In his two best known opinions, Blatchford held that it made a constitutional difference whether state legislatures made regulatory decisions themselves or delegated power to do so to agencies or commissions. In *Chicago, Milwaukee and St. Paul Railway Co. v. Minnesota (1890), his majority opinion explained that the Constitution required the Court to strike down a Minnesota law that established an independent commission with the final say as to whether railroad rates were “equal and reasonable” (see rule of reason). This decision had great significance because it clearly departed from the Court’s earlier deference to state economic regulation, as in *Munn v. Illinois (1877), in which the business being regulated was said to be “affected with the public interest.” In *Budd v. New York (1892), Blatchford again wrote for a divided Court. This time, however, his opinion upheld state power to regulate businesses, such as grain elevators, at least when the state legislature itself set rates.
Many observers argued that the distinction Blatchford attempted did not make sense, and certainly should not make a constitutional difference. Owing in part to the rise of populism, a severe economic depression, and the charged atmosphere of the early 1890s, Blatchford’s attempt to find and hold a solid center was strained at best. This may help explain the relatively restrained praise for Blatchford after his death. Seymour D. Thompson, the outspoken editor of the American Law Review, proclaimed, “It is no great disparagement of him to say that he was probably a better reporter than judge.” During the Court’s formal memorial service Attorney General Richard Olney said of Blatchford, “If he was not brilliant, he was safe.”
However, Blatchford’s lawyerly enthusiasm for procedural detail contributed to his significant civil liberties decision extending the *Fifth Amendment privilege against self-incrimination in *Counselman v. Hitchcock (1892). Blatchford’s ruling for a unanimous Court emphasized that the Fifth Amendment protected Counselman from giving evidence that could be used in “any criminal case,” including a grand jury proceeding.

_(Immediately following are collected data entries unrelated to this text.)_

/-- Chunk ch of row o of an operand, or a code with the tensor and index that failed. -/
def operChunk (e : Env) (p : Opnd) (n o ch : Nat) : Except (Nat × Nat × Nat) ChunkIn :=
  let fmt := dFmt (baseDesc e p.desc)
  if fmtBlock fmt then
    match operIndex e p n o (64 * ch) with
    | none => .ok (.blk fmt (padBlock fmt) 0)
    | some (i, x) =>
      match rawAt e i x with
      | .error c => .error (c, i, x)
      | .ok none => .ok (.blk fmt (padBlock fmt) 0)
      | .ok (some (sd, k, raw)) => .ok (.blk fmt raw (tileExp e sd (tileOf sd k)))
  else
    match readAll (fun t => match operIndex e p n o (64 * ch + t) with
        | none => .ok FV.zero
        | some (i, x) => offsetElem e i x) (List.range 64) with
    | .ok l => .ok (.els l)
    | .error (c, t) => match operIndex e p n o (64 * ch + t) with
      | none => .error (c, p.desc, 0)
      | some (i, x) => .error (c, i, x)

/-! Products of a chunk (R97, R98, R112). -/

/-- The three BF16 parts of an FP32 element (R112, R113). -/
def splitParts (a : FV) : FV × FV × FV :=
  if !fvFinite a then (a, FV.zero, FV.zero)
  else
    let a0 := match rBf a with
      | .inf n => .num n 255 120
      | v => v
    let r1 := fvSub a a0
    let a1 := rBf r1
    (a0, a1, rBf (fvSub r1 a1))

/-- The six products of split FP32, exact, in their order of addition (R112). -/
def splitProducts (a b : FV) : List FV :=
  let (a0, a1, a2) := splitParts a
  let (b0, b1, b2) := splitParts b
  [fvMul a0 b0, fvMul a0 b1, fvMul a1 b0, fvMul a0 b2, fvMul a1 b1, fvMul a2 b0]

/-- Integer of a code, 0 at the escaped position (R98). -/
def blkInt (fmt raw i : Nat) : Int :=
  let f := escField fmt raw
  if escValid f && escIndex f == i then 0 else codeInt fmt (blockCode fmt raw i)

/-- The additions of a chunk on the block path: block partial, escape of A, escape of B. -/
def blockTerms (fa ra : Nat) (ka : Int) (fb rb : Nat) (kb : Int) : List FV :=
  let ba := blockScale fa ra
  let bb := blockScale fb rb
  if ba == 255 || bb == 255 then [.nan]
  else
    let k := ka + kb
    let sum : Int := ((List.range 64).map (fun i => blkInt fa ra i * blkInt fb rb i)).foldl (· + ·) 0
    let half : Int := (if fa == 8 then 1 else 0) + (if fb == 8 then 1 else 0)
    let main := r40 (fvScale ((ba : Int) - 127 + ((bb : Int) - 127) + k - half) (fvInt sum))
    let ea := escField fa ra
    let eb := escField fb rb
    let both := escValid ea && escValid eb && escIndex ea == escIndex eb
    let ta := if escValid ea then
        [r40 (fvScale k (fvMul (escValue ea) (if both then escValue eb else blockElem fb rb (escIndex ea))))] else []
    let tb := if escValid eb && !both then [r40 (fvScale k (fvMul (blockElem fa ra (escIndex eb)) (escValue eb)))] else []
    main :: (ta ++ tb)

/-- The additions that a chunk makes into one output element, in groups that stay together. -/
def chunkTerms (split : Bool) : ChunkIn → ChunkIn → List (List FV)
  | .els a, .els b => List.zipWith (fun x y => if split then splitProducts x y else [r40 (fvMul x y)]) a b
  | .blk fa ra ka, .blk fb rb kb => [blockTerms fa ra ka fb rb kb]
  | _, _ => []

/-- The running sum of one output element: its additions in the engine's order (R80, log entry 3). -/
def sumTerms (tile : Nat) (groups : List (List FV)) : FV :=
  ((reorder (Config.sumOrder tile (groups.flatten.map enc40)) groups).flatten).foldl add40 FV.zero

/-- INT32 accumulation with clamp (R100): value and saturations. -/
def addSat (a : Int × Nat) (x : Int) : Int × Nat :=
  let v := a.1 + x
  (clampI (-2147483648) 2147483647 v, a.2 + b2n (decide (v < -2147483648) || decide (2147483647 < v)))

def fvToInt : FV → Int
  | .num n m e => let v : Int := if 0 ≤ e then (m <<< e.toNat : Nat) else (m >>> (-e).toNat : Nat)
                  if n then -v else v
  | _ => 0

def sumInts (tile : Nat) (groups : List (List FV)) : Int × Nat :=
  ((reorder (Config.sumOrder tile (groups.flatten.map enc40)) groups).flatten).foldl (fun a x => addSat a (fvToInt x)) (0, 0)

/-- A pass of one array: what it multiplies and which element of its tile; `ints` on the integer path. -/
structure PassIn where
  a : Opnd
  b : Opnd
  chunks : List Nat
  split : Bool
  ints : Bool
  deriving DecidableEq, Repr

/-- One output element of a pass: its word (P40, or INT32 on the integer path) and saturations. `extra` terms come after the chunks. -/
def passElem (e : Env) (q : PassIn) (tile : Nat) (extra : List FV) (o n : Nat) : Except (Nat × Nat × Nat) (Nat × Nat) :=
  let rec terms : List Nat → Except (Nat × Nat × Nat) (List (List FV))
    | [] => .ok []
    | c :: r =>
      match operChunk e q.a n o c with
      | .error x => .error x
      | .ok a =>
        match operChunk e q.b n n c with
        | .error x => .error x
        | .ok b =>
          match terms r with
          | .error x => .error x
          | .ok l => .ok (chunkTerms q.split a b ++ l)
  match terms q.chunks with
  | .error x => .error x
  | .ok gs =>
    if q.ints then
      let (v, c) := sumInts tile gs
      .ok (ofSigned 32 v, c)
    else .ok (enc40 (extra.foldl (fun s t => add40 s (r40 t)) (sumTerms tile gs)), 0)

/-- The 4,096 elements of a tile: words in row order, saturations, or the first failure. -/
def passTile (e : Env) (q : PassIn) (tile : Nat) (extra : Nat → Nat → List FV) (mt nt : Nat) :
    List Nat → Except (Nat × Nat × Nat) (List Nat × Nat)
  | [] => .ok ([], 0)
  | i :: r =>
    match passElem e q (tile * 4096 + i) (extra (64 * mt + i / 64) (64 * nt + i % 64)) (64 * mt + i / 64) (64 * nt + i % 64) with
    | .error x => .error x
    | .ok (w, c) =>
      match passTile e q tile extra mt nt r with
      | .error x => .error x
      | .ok (l, n) => .ok (w :: l, c + n)

/-! The adapter lane (R108 to R111). -/

def avRank (v : Nat) : Nat := bits v 0 8
def avA (v : Nat) : Nat := bits v 32 24
def avB (v : Nat) : Nat := bits v 64 24
def avAlpha (v : Nat) : Nat := bits v 96 32

/-- The variant entry of an M tile (R110). -/
def variantOf (e : Env) (aux mt : Nat) : Nat :=
  match rawAt e aux mt with
  | .ok (some (_, _, raw)) => e.im.adapters.getD (raw % 256) 0
  | _ => 0

def valueOr (x : Except Nat FV) : FV := match x with
  | .ok v => v
  | .error _ => FV.zero

/-- U of a row and rank column in BF16: x·A_v in ascending K in P40, times α_v. -/
def adapterU (e : Env) (a : Opnd) (v kTot o q : Nat) : FV :=
  let ad := descOf e.im (avA v)
  let s := (List.range kTot).foldl (fun s k =>
    let x := match operIndex e a 0 o k with
      | none => FV.zero
      | some (i, z) => valueOr (offsetElem e i z)
    add40 s (mul40 x (valueOr (readElem e (avA v) (k * matCols ad + q))))) FV.zero
  rBf (fvMul s (dec32 (avAlpha v)))

/-- The extra chunk of an output element: U·B_v, U from the lane's buffers. -/
def adapterTerms (e : Env) (us : List UBuf) (row col : Nat) : List FV :=
  match us.find? (fun u => u.mt == row / 64) with
  | none => []
  | some u =>
    let bd := descOf e.im (avB u.variant)
    (u.vals.getD (row % 64) []).zipIdx.map (fun x =>
      fvMul (decodeFlt bf16 x.1) (valueOr (readElem e (avB u.variant) (x.2 * matCols bd + col))))

/-! Passes. -/

/-- Tiles that the arrays form: array 0's and, for a paired pass, array 1's (R91). -/
def mTiles (o : Nat) : List (Nat × Nat) :=
  if mOp o == 2 then (if mOut o == 0 then [] else [(mMt o, mNt o)])
  else if mSingle o then [(mMt o, mNt o)]
  else if mPairM o then [(mMt o, mNt o), (mMt o + 1, mNt o)]
  else [(mMt o, mNt o), (mMt o, mNt o + 1)]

Blatchford was explicit about moving beyond prior federal and state law, as he relied on the spirit and principle of constitutional guarantees.
Despite Counselman and a few other votes by Blatchford in favor of civil liberties, Blatchford attracted slight public notice; he was most noteworthy for his businesslike approach and his orderly, prosperous, and placid career.
Aviam Soifer, “The Paradox of Paternalism and Laissez-Faire Constitutionalism: United States Supreme Court, 1888–1921,” Law and History Review 5 (Spring, 1987): 249–279.